I knew exactly what he meant.
“Come on,” I said. “Let’s take a walk.”
We left van der Waal’s and drifted down the street and took a left at the next corner and after another block came to Gleason Park where a dozen kids were playing baseball. Jake and I stood at the edge of left field and watched the game for a while. I knew a few of the players, kids younger than me, Jake’s age mostly. He probably knew them too and maybe they were kids who gave him a hard time for stuttering because he wasn’t paying much attention to the game. One of the kids, Marty Schoenfeldt, hit a double and slid into second and kicked up dust and Jake said, “I saw Mr. Redstone.”
“Redstone? Jesus! Where?”
The summer had done much to change us and Jake didn’t even flinch at the name I’d taken in vain.
“I dreamed him,” he said.
“Like a nightmare, you mean?”
“It wasn’t really a nightmare. Ariel was in it, too.”
I never dreamed about Ariel but she haunted my waking hours. Although we kept the door to her bedroom closed I sneaked in sometimes and just stood there. The smell that lingered most powerfully was the scent of Chanel No. 5, a perfume which she could never have afforded herself but was one of the gifts my grandfather and Liz gave her on her sixteenth birthday and which she dabbed on for special occasions. She’d worn it the night she disappeared. When I closed my eyes in her room and drew in the scent of her it was as if she’d never left us. Usually I ended up crying.
Warren Redstone was another matter. I often chased him in my nightmares, stumbling across the railroad trestle trying to tackle him before he escaped.
I said, “What were they doing in the dream?”
“Ariel was playing the piano. Mr.
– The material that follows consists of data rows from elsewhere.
/-- Settles O51: `step_validBits`, read for each valid bit. -/
theorem validBitsAreClearedOnlyByReset : Obligations.ValidBitsAreClearedOnlyByReset := by
  intro s t h
  obtain hreset | ⟨⟨hcmd, hds, hdt⟩, hresp⟩ := step_validBits h
  · exact ⟨fun _ => hreset, fun _ => .inr hreset⟩
  · refine ⟨fun hfall => ?_, fun ⟨hs, ht⟩ => .inl ?_⟩
    · obtain ⟨hs, ht⟩ | ⟨hs, ht⟩ | ⟨hs, ht⟩ := hfall
      · simp [hcmd hs] at ht
      · simp [hds hs] at ht
      · simp [hdt hs] at ht
    · exact hresp.resolve_right fun hkeep => by simp [hkeep hs] at ht

end Sys2Proof.Machine

/-! ## What a request reads -/

namespace Sys2Proof.Machine

/-- The Command of a builder request depends on the configuration and the data operand alone. -/
theorem exec_builder_reads {i : Instr} {sh : Shape} (h : builtShape i = some sh) :
    ∃ f : Config → List Byte → Command, ∀ s, exec i s = .next (build (f s.cfg (dinOperand s)) s) := by
  cases i with
  | select => exact ⟨fun _ => cmdSelect, fun _ => rfl⟩
  | getResponse n => exact ⟨fun c _ => cmdGetResponse c n, fun _ => rfl⟩
  | getData tag => exact ⟨fun c _ => cmdGetData c tag, fun _ => rfl⟩
  | putData secure tag => exact ⟨fun c => cmdPutData c secure tag, fun _ => rfl⟩
  | getProcessingOptions => exact ⟨fun c _ => cmdGetProcessingOptions c, fun _ => rfl⟩
  | readRecord record sfi => exact ⟨fun c _ => cmdReadRecord c record sfi, fun _ => rfl⟩
  | externalAuthenticate => exact ⟨cmdExternalAuthenticate, fun _ => rfl⟩
  | generateAc type => exact ⟨fun c => cmdGenerateAc c type, fun _ => rfl⟩
  | resetPinTryCounter => exact ⟨cmdResetPinTryCounter, fun _ => rfl⟩
  | offlineChangePin => exact ⟨cmdOfflineChangePin, fun _ => rfl⟩
  | verify => exact ⟨cmdVerify, fun _ => rfl⟩
  | applicationBlock => exact ⟨cmdApplicationBlock, fun _ => rfl⟩
  | applicationUnblock => exact ⟨cmdApplicationUnblock, fun _ => rfl⟩
  | withLength n => cases h
  | exchange => cases h
  | decodeStatus sw1 sw2 => cases h
  | decodeTlv => cases h

theorem exec_withLength_of_valid {s : State} {n : Byte} (hv : s.cmdValid = true) :
    exec (.withLength n) s = .next (build (withLength s.cmd n) s) := by simp [exec, execWithLength, hv]

theorem exec_withLength_of_not_valid {s : State} {n : Byte} (hv : s.cmdValid = false) :
    exec (.withLength n) s = .next (raise .noCommand s) := by simp [exec, execWithLength, hv]

theorem exec_exchange_of_valid {s : State} (hv : s.cmdValid = true) :
    exec .exchange s = .next (transmit (serialize s.cmd) .sent (openExchange s)) := by simp [exec, execExchange, hv]

theorem exec_exchange_of_not_valid {s : State} (hv : s.cmdValid = false) :
    exec .exchange s = .next (raise .noCommand s) := by simp [exec, execExchange, hv]

/-- Settles O50: a request reads `DIN` through `dinOperand` only. -/
theorem bytesAboveDinLenAreNotRead : Obligations.BytesAboveDinLenAreNotRead := by
  intro i s t b hb h
  have hop : dinOperand { s with din := b } = dinOperand s := hb
  cases hi : builtShape i with
  | some sh =>
    obtain ⟨f, hexec⟩ := exec_builder_reads hi
    rw [hexec] at h ⊢
    cases h
    rw [hop]; rfl
  | none =>
    cases i with
    | withLength n =>
      obtain hv | hv := Bool.eq_false_or_eq_true s.cmdValid
      · rw [exec_withLength_of_valid hv] at h; cases h
        exact exec_withLength_of_valid hv
      · rw [exec_withLength_of_not_valid hv] at h; cases h
        exact exec_withLength_of_not_valid hv
    | exchange =>
      obtain hv | hv := Bool.eq_false_or_eq_true s.cmdValid
      · rw [exec_exchange_of_valid hv] at h; cases h
        exact exec_exchange_of_valid hv
      · rw [exec_exchange_of_not_valid hv] at h; cases h
        exact exec_exchange_of_not_valid hv
    | decodeStatus sw1 sw2 => cases h; rfl
    | decodeTlv =>
      cases h
      simp only [exec, execDecodeTlv, hop]; rfl
    | _ => cases hi

/-- Settles O55: a builder replaces `CMD`, WITH_LENGTH and EXCHANGE find no Command, and the other requests do not
read it. -/
theorem unreadableCommandHasNoEffect : Obligations.UnreadableCommandHasNoEffect := by
  intro i s t c hv h
  cases hi : builtShape i with
  | some sh =>
    obtain ⟨f, hexec⟩ := exec_builder_reads hi
    rw [hexec] at h ⊢
    cases h; rfl
  | none =>
    cases i with
    | withLength n =>
      rw [exec_withLength_of_not_valid hv] at h
      cases h; simp [exec, execWithLength, raise, hv]
    | exchange =>
      rw [exec_exchange_of_not_valid hv] at h
      cases h; simp [exec, execExchange, raise, hv]
    | decodeStatus sw1 sw2 =>
      cases h; simp [exec, execDecodeStatus, recordStatus, hv]
    | decodeTlv =>
      cases h; simp [exec, execDecodeTlv, recordTlv, hv, dinOperand]
    | _ => cases hi

end Sys2Proof.Machine

/-! ## Accepting a request -/

namespace Sys2Proof.Machine

/-- Settles O5: an idle Block accepts the presented word, and a legal word runs its request. -/
theorem stepRunsTheAcceptedRequest : Obligations.StepRunsTheAcceptedRequest := by
  intro s i hv hd hi
  have ha : accepts s = true := (accepts_iff s).mpr ⟨hv, hd⟩
  calc step s = acceptRequest s := by simp [step, ha]
    _ = exec i { s with reqValid := false } := by rw [acceptRequest, hi]; rfl

theorem decode_of_decodeTableWord {nbits w : Nat} {i : Instr} (h : decodeTableWord nbits w = some i) :
    decode (BitVec.ofNat 32 (w % 2 ^ nbits)) = .ok i := by
  rw [decodeTableWord] at h
  split at h
  · cases hd : decode (BitVec.ofNat 32 (w % 2 ^ nbits)) with
    | ok j => simpa [hd, Except.toOption] using h
    | error e => simp [hd, Except.toOption] at h
  · cases h

/-- Settles O6: the placed word stands on the port of an idle Block, so O5 says what the step is. -/
theorem placedWordRunsNext : Obligations.PlacedWordRunsNext := by
  intro s w i h
  exact stepRunsTheAcceptedRequest (s.withFetchWord 32 w) i rfl rfl (decode_of_decodeTableWord h)

end Sys2Proof.Machine

/-! ## Reset values, codes and reads -/

namespace Sys2Proof.Machine

/-- Settles O42: the values of R39. -/
theorem resetStateHasTheSpecValues : Obligations.ResetStateHasTheSpecValues :=
  ⟨rfl, rfl, rfl, rfl, rfl, rfl, rfl, rfl⟩

/-- The Status that a register code stands for (R30). -/
def statusOfCode (kind : BitVec 4) (len : Byte) : Status :=
  match kind.toNat with
  | 0x0 => .ok
  | 0x1 => .responseAvailable len
  | 0x2 => .wrongLengthLe len
  | 0x3 => .selectedFileInvalidated
  | 0x4 => .wrongLength
  | 0x5 => .securityConditionNotSatisfied
  | 0x6 => .conditionsOfUseNotSatisfied
  | 0x7 => .fileNotFound
  | 0x8 => .referencedDataNotFound
  | 0x9 => .instructionCodeNotSupported
  | _ => .unknown

theorem statusOfCode_statusKind_statusLen (a : Status) : statusOfCode (statusKind a) (statusLen a) = a := by
  cases a <;> rfl

theorem statusKind_range (a : Status) : (statusKind a).toNat ≤ 9 ∨ (statusKind a).toNat = 15 := by
  cases a <;> simp [statusKind]

theorem statusLen_eq_zero {a : Status} (h : isContinuation a = false) : statusLen a = 0 := by
  cases a with
  | responseAvailable n => cases h
  | wrongLengthLe n => cases h
  | _ => rfl

/-- Settles O22: the code can be read back, so it tells every Status from every other. -/
theorem statusCodesAreFaithful : Obligations.StatusCodesAreFaithful := by
  refine ⟨⟨rfl, fun _ => rfl, fun _ => rfl, rfl, rfl, rfl, rfl, rfl, rfl, rfl, rfl⟩, fun a b hk hl => ?_,
    statusKind_range, fun _ => statusLen_eq_zero, fun _ => ⟨rfl, rfl⟩⟩
  calc a = statusOfCode (statusKind a) (statusLen a) := (statusOfCode_statusKind_statusLen a).symm
    _ = statusOfCode (statusKind b) (statusLen b) := by rw [hk, hl]
    _ = b := statusOfCode_statusKind_statusLen b

/-- Settles O43: a read without a value is the fault of R37, and as a step it stops there. -/
theorem readsFaultExactlyWithoutAValue : Obligations.ReadsFaultExactlyWithoutAValue := by
  refine ⟨fun s r => ⟨?_, ?_, ?_, ?_, readReg_error_of_not_holdsValue, readReg_ok_of_holdsValue⟩,
    fun s r rest hp hag => ?_⟩
  · rintro rfl; rfl
  · rintro (rfl | rfl | rfl | rfl | rfl) <;> rfl
  · rintro rfl; rfl
  · rintro (rfl | rfl) <;> rfl
  · have ha : accepts s = false := by simp [accepts, hp]
    have hstep : step s = if holdsValue s r then .next { s with agenda := rest } else .fault (.invalidRead r) :=
      (step_head s _ rest ha (.inr rfl) hag).trans (readStep_eq r _)
    exact ⟨fun hv => by simp [hstep, hv], fun hv => by simp [hstep, hv]⟩

theorem guarded_of_valid {valid : Bool} (h : valid = true) (r : Reg) (v : RegValue) : guarded valid r v = .ok v := by
  simp [guarded, h]

theorem readReg_reqReady_iff (s : State) : readReg s .reqReady = .ok (.bit true) ↔ s.fsm = .done := by
  simp [readReg]

/-- Settles O44: the codes of R29 and R241 tell the values apart, and a guarded read gives its value under its valid bit. -/
theorem readsGiveTheSpecCodes : Obligations.ReadsGiveTheSpecCodes := by
  refine ⟨readReg_reqReady_iff, fun s => ⟨fsmCode s.fsm, rfl, ?_⟩, fun s => ⟨errValue s.err, rfl, ?_⟩, fun s hv => ?_,
    fun s hv => guarded_of_valid hv _ _, fun s hv => guarded_of_valid hv _ _,
    fun s hv => ⟨guarded_of_valid hv _ _, guarded_of_valid hv _ _⟩, fun s => ⟨rfl, rfl, rfl, rfl, rfl⟩⟩
  · cases s.fsm <;> simp [fsmCode]
  · cases s.err <;> simp [errValue]
  · have value := guarded_of_valid hv
    exact ⟨value _ _, value _ _, value _ _, value _ _, value _ _⟩

end Sys2Proof.Machine

/-! ## What reaches the Transport -/

namespace Sys2Proof.Machine

/-- R55, R214: from `s` to `t` exactly what `TX` then holds was handed to the Transport, and its answer is owed. -/
def sendsTx (s t : State) : Prop := t.transmitted = t.tx :: s.transmitted ∧ t.fsm ≠ .done

/-- Of the requests only EXCHANGE sends, and it sends `CMD`. -/
theorem exec_transmitted {i : Instr} {s t : State} (h : exec i s = .next t) :
    t.transmitted = s.transmitted ∨ (i = .exchange ∧ sendsTx s t ∧ t.tx = serialize s.cmd) := by
  obtain ⟨c, -, rfl⟩ | ⟨-, rfl⟩ | ⟨hi, -, rfl⟩ | ⟨sw1, sw2, rfl⟩ | rfl := exec_next_cases h
  · exact .inl rfl
  · exact .inl rfl
  · exact .inr ⟨hi, ⟨rfl, nofun⟩, rfl⟩
  · exact .inl rfl
  · exact .inl rfl

/-- A delivery sends only as a continuation of `Sent`. -/
theorem deliver_transmitted {a : Answer} {s t : State} (h : deliver a s = .next t) :
    t.transmitted = s.transmitted ∨ (s.fsm = .sent ∧ sendsTx s t) := by
  obtain ⟨-, rfl⟩ | ⟨-, e, rfl⟩ | ⟨hf, n, rfl⟩ | ⟨hf, n, rfl⟩ | ⟨-, sw1, sw2, p, -, rfl⟩ := deliver_next_cases h
  · exact .inl rfl
  · exact .inl rfl
  · exact .inr ⟨hf, ⟨rfl, nofun⟩⟩
  · exact .inr ⟨hf, ⟨rfl, nofun⟩⟩
  · exact .inl rfl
Redstone was dancing.”
“Who with?”
There was some sort of altercation between Marty Schoenfeldt and the kid who was playing second base. We watched for a few seconds, then Jake said, “Alone. They were in this big place like a ballroom. Ariel seemed happy but he didn’t. He kept looking behind him like maybe he was afraid somebody was sneaking up on him.”
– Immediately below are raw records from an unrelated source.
-- ==== Sys2Proof/Machine/SrTable.lean ====
section
/-! DEFINITION. The core system registers (Table 18.10, Tables 7.3, 8.2, 13.1, 10.1): level, banking, reset value. -/

namespace Sys2Proof.Machine
open Sys2Proof

/-- Reset value of a core system register, guest copies at 0x800 + sr (Table 18.10). -/
def srReset (n : Nat) : Word :=
  match n with
  | 0x000 => 0x3
  | 0x035 => 0x1
  | 0x060 => 0x5123
  | 0x112 => 0xFFFFFFFF
  | 0x130 => 0xFFFFFFFFFFFFFFFF
  | 0x200 => 0x4
  | 0xA00 => 0x4
  | 0x330 => 0x6
  | 0x333 => 0x2000F42400
  | 0x400 => 0xFFFF
  | 0xC00 => 0xFFFF
  | _ => 0

/-- Which registers an sr names (Table 18.10). -/
def srLevel (n : Nat) : Option Nat :=
  if n = 0x000 ∨ n = 0x001 then some 1
  else if n = 0x002 then some 0
  else if 0x010 ≤ n ∧ n ≤ 0x016 then some 1
  else if 0x020 ≤ n ∧ n ≤ 0x026 then some 2
  else if 0x030 ≤ n ∧ n ≤ 0x036 then some 3
  else if 0x040 ≤ n ∧ n ≤ 0x042 then some 1
  else if 0x048 ≤ n ∧ n ≤ 0x04F then some 1
  else if n = 0x050 then some 3
  else if 0x051 ≤ n ∧ n ≤ 0x053 then some 2
  else if n = 0x060 then some 2
  else if n = 0x070 ∨ n = 0x071 then some 1
  else if 0x100 ≤ n ∧ n ≤ 0x111 then some 1
  else if n = 0x112 ∨ n = 0x120 then some 2
  else if n = 0x130 ∨ n = 0x131 then some 1
  else if 0x200 ≤ n ∧ n ≤ 0x204 then some 1
  else if 0x208 ≤ n ∧ n ≤ 0x20A then some 1
  else if 0x210 ≤ n ∧ n ≤ 0x213 then some 2
  else if 0x300 ≤ n ∧ n ≤ 0x302 then some 1
  else if 0x308 ≤ n ∧ n ≤ 0x317 then some 1
  else if n = 0x318 then some 2
  else if 0x320 ≤ n ∧ n ≤ 0x327 then some 1
  else if 0x330 ≤ n ∧ n ≤ 0x334 then some 1
  else if n = 0x400 ∨ n = 0x401 then some 0
  else if n = 0x402 then some 1
  else none

/-- Whether a register is banked under V with a guest copy of its own (Table 7.3, Table 8.2, Table 10.1). -/
def srBanked (n : Nat) : Bool :=
  n = 0x000 || (0x010 ≤ n && n ≤ 0x016) || (0x040 ≤ n && n ≤ 0x042) || (0x048 ≤ n && n ≤ 0x04F) ||
    (0x200 ≤ n && n ≤ 0x204) || (0x208 ≤ n && n ≤ 0x20A) || (0x400 ≤ n && n ≤ 0x402)

/-- Whether a register is banked under V by the guest slot (Table 7.3, R222). -/
def srSlot (n : Nat) : Bool := 0x100 ≤ n && n ≤ 0x111

/-- Whether a register is banked under V by counter assignment (Table 13.1, R383). -/
def srPmu (n : Nat) : Bool := 0x300 ≤ n && n ≤ 0x3FF

end Sys2Proof.Machine
end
Since that moment in the rain when I’d chosen to let the man who’d probably killed my sister get away I’d wanted desperately to tell someone what I’d done. It was a secret whose weight I carried every minute of every hour of every day and I longed to be free from it. Sometimes I thought that if I just confessed, the burden would be gone, and for a second I thought I would tell my brother because maybe if anyone could understand it would be Jake. But I didn’t. I kept the sin to myself and said bitterly, “I wish you’d dream him burning in hell.”
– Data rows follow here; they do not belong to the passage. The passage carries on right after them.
/-- Registers of block kind ras. -/
def rows_ras_0 : List RegRow :=
  [ -- Table 16.11
    { id := .RAS_CLASS, bk := .ras, off := 0x0, dims := [],
      flds := [fl 3 0 .RW 3 2 15, fl 19 4 .RW 1000 10 60000] },
    -- Table 16.11
    { id := .RAS_TMO, bk := .ras, off := 0x8, dims := [],
      flds := [fl 9 0 .RW 100 10 1000, fl 17 10 .RW 64 2 255, fl 25 18 .RW 32 1 255, fl 37 26 .RW 2000 100 4095, fl 47 38 .RW 1000 100 1023] },
    -- Table 16.11
    { id := .RAS_FLOG_CTL, bk := .ras, off := 0x10, dims := [],
      flds := [fl 5 0 .RO 0 0 63, fl 6 6 .RW1C 0 0 1] },
    -- Table 16.11
    { id := .RAS_FIRQ, bk := .ras, off := 0x18, dims := [],
      flds := [fl 9 0 .RW 0 0 1023, fl 18 10 .RW 0 0 511, fl 19 19 .RW 0 0 1, fl 20 20 .RW 0 0 1] },
    -- Table 16.11
    { id := .RAS_STATUS, bk := .ras, off := 0x20, dims := [],
      flds := [fl 0 0 .RO 0 0 1, fl 5 1 .RO 0 0 31] },
    -- Table 16.11
    { id := .RAS_AERR_CTL, bk := .ras, off := 0x28, dims := [],
      flds := [fl 3 0 .RO 0 0 15, fl 4 4 .RW1C 0 0 1] },
    -- Table 16.1
    { id := .RAS_FLOG, bk := .ras, off := 0x1000, dims := [(256, 0x8)],
      flds := [fl 63 0 .RO 0 0 18446744073709551615] },
    -- Table 16.11
    { id := .RAS_AERR, bk := .ras, off := 0x2000, dims := [(64, 0x8)],
      flds := [fl 63 0 .RO 0 0 18446744073709551615] },
    -- Table 2.8
    { id := .SOR_POLICY, bk := .ras, off := 0x100000, dims := [],
      flds := [fl 1 0 .RW 0 0 3, fl 2 2 .RW 1 0 1, fl 3 3 .RW 1 0 1] },
    -- Table 2.8
    { id := .SOR_EPOCH, bk := .ras, off := 0x100008, dims := [],
      flds := [fl 16 0 .RW 10000 1000 100000, fl 27 22 .RW 16 4 32, fl 31 28 .RW 6 0 10] },
    -- Table 2.8
    { id := .SOR_THRESH, bk := .ras, off := 0x100010, dims := [],
      flds := [fl 7 0 .RW 32 0 255, fl 15 8 .RW 8 0 255, fl 23 16 .RW 1 0 255] },
    -- Table 2.8
    { id := .SOR_RATE, bk := .ras, off := 0x100018, dims := [],
      flds := [fl 7 0 .RW 32 1 255, fl 23 8 .RW 256 0 32767] },
    -- Table 2.11
    { id := .SOR_RATE2, bk := .ras, off := 0x100020, dims := [],
      flds := [fl 31 24 .RW 64 0 255] },
    -- Table 2.14
    { id := .SOR_CAP_FAR, bk := .ras, off := 0x100040, dims := [],
      flds := [fl 27 0 .RO 0 0 268435455] },
    -- Table 2.14
    { id := .SOR_CAP_BASE, bk := .ras, off := 0x100048, dims := [],
      flds := [fl 27 0 .RO 0 0 268435455] },
    -- Table 2.14
    { id := .SOR_SAVED, bk := .ras, off := 0x100050, dims := [],
      flds := [fl 47 0 .RO 0 0 281474976710655] },
    -- Table 2.14
    { id := .SOR_GRANTED, bk := .ras, off := 0x100058, dims := [],
      flds := [fl 27 0 .RO 0 0 268435455] },
    -- Table 2.14
    { id := .SOR_FREE_FAR, bk := .ras, off := 0x100060, dims := [],
      flds := [fl 27 0 .RO 0 0 268435455] },
    -- Table 2.14
    { id := .SOR_RESERVE, bk := .ras, off := 0x100068, dims := [],
      flds := [fl 27 0 .RO 0 0 268435455] },
    -- Table 2.14
    { id := .SOR_CAP_STATUS, bk := .ras, off := 0x100070, dims := [],
      flds := [fl 0 0 .RO 0 0 1, fl 1 1 .RO 0 0 1, fl 2 2 .RO 0 0 1, fl 3 3 .RW1C 0 0 1, fl 4 4 .RW1C 0 0 1, fl 5 5 .RW1C 0 0 1] },
    -- Table 2.14
    { id := .SOR_ELR_BASE, bk := .ras, off := 0x100080, dims := [],
      flds := [fl 51 12 .RW 0 0 1099511627775] },
    -- Table 2.14
    { id := .SOR_ELR_SIZE, bk := .ras, off := 0x100088, dims := [],
      flds := [fl 4 0 .RW 6 6 16] },
    -- Table 2.14
    { id := .SOR_ELR_HEAD, bk := .ras, off := 0x100090, dims := [],
      flds := [fl 15 0 .RW 0 0 65535] },
    -- Table 2.14
    { id := .SOR_ELR_TAIL, bk := .ras, off := 0x100098, dims := [],
      flds := [fl 15 0 .RO 0 0 65535, fl 16 16 .RO 1 0 1] },
    -- Table 2.14
    { id := .SOR_ELR_RETURN, bk := .ras, off := 0x1000a0, dims := [],
      flds := [fl 26 0 .RW 0 0 134217727, fl 42 27 .RW 0 0 65535] } ]

/-- Registers of block kind ras. -/
def rows_ras_1 : List RegRow :=
  [ -- Table 2.14
    { id := .SOR_ELR_CTL, bk := .ras, off := 0x1000a8, dims := [],
      flds := [fl 16 0 .RW 1000 100 100000, fl 32 17 .RW 4096 1 65535, fl 60 33 .RW 512 0 268435455] },
    -- Table 2.14
    { id := .SOR_ELR_IRQ, bk := .ras, off := 0x1000b0, dims := [],
      flds := [fl 9 0 .RW 0 0 1023, fl 18 10 .RW 0 0 511, fl 19 19 .RW 0 0 1] },
    -- Table 2.14
    { id := .SOR_ELR_LOST, bk := .ras, off := 0x1000b8, dims := [],
      flds := [fl 31 0 .RO 0 0 4294967295, fl 59 32 .RO 0 0 268435455] },
    -- R75
    { id := .SOR_EVAC, bk := .ras, off := 0x100100, dims := [],
      flds := [fl 5 0 .RW 0 0 63, fl 6 6 .RW 0 0 1, fl 7 7 .RW 0 0 1, fl 8 8 .W1S 0 0 1, fl 16 9 .RO 0 0 255, fl 17 17 .RO 0 0 1] },
    -- R66
    { id := .SOR_ELR_REVQ, bk := .ras, off := 0x101000, dims := [(256, 0x8)],
      flds := [fl 63 0 .RO 0 0 18446744073709551615] } ]

/-- Every register of block kind tile. -/
def rows_tile : List RegRow := rows_tile_0
/-- Every register of block kind rt. -/
def rows_rt : List RegRow := rows_rt_0
/-- Every register of block kind tag. -/
def rows_tag : List RegRow := rows_tag_0
/-- Every register of block kind ring. -/
def rows_ring : List RegRow := rows_ring_0
/-- Every register of block kind port. -/
def rows_port : List RegRow := rows_port_0
/-- Every register of block kind near. -/
def rows_near : List RegRow := rows_near_0
/-- Every register of block kind eng. -/
def rows_eng : List RegRow := rows_eng_0
/-- Every register of block kind dse. -/
def rows_dse : List RegRow := rows_dse_0
/-- Every register of block kind pwr. -/
def rows_pwr : List RegRow := rows_pwr_0
/-- Every register of block kind key. -/
def rows_key : List RegRow := rows_key_0
/-- Every register of block kind ras. -/
def rows_ras : List RegRow := rows_ras_0 ++ rows_ras_1

end Sys2Proof.Machine
end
Marty Schoenfeldt shoved the second baseman and the players from both teams came running to gather around them. I watched what looked like a fight developing, the two kids taking stances.
“I talk to Ariel,” Jake said.
I looked away from the coming fight. “What do you mean?”
He shrugged. “It’s like praying only it’s not exactly. I just talk to her sometimes like she’s in the room and listening, like she used to, you know? I don’t know if she can hear me, but I feel better, like she’s not really gone.”
I wanted to say, She’s gone, Jake, she’s really gone, because that’s how I felt but I held my tongue and let Jake hold to his own imagining.
The kids pulled Marty Schoenfeldt and the second baseman apart and it looked like the game would resume. For some reason I felt an enormous sense of relief.
“Come on,” I said to Jake. “We better get back. They’ll be missing us.”
In the middle of the long dark of the night that followed, I woke to the brittle ring of the telephone. My father came from his bedroom and I got up too and stood in the doorway and watched him as he shuffled to the telephone in the upstairs hallway and answered. As he listened, I saw his face change and throw off all sleepiness and I heard him whisper, “Oh, dear God.” He shook his head in disbelief and then he said, “Thank you, Sheriff.”
He put the receiver in the telephone cradle and stood dumbstruck staring into the dark at the bottom of the stairs.
“What is it, Dad?”
His eyes swung slowly toward me and when he didn’t speak immediately I knew it was bad.
“Karl Brandt,” he finally said. “He’s dead.”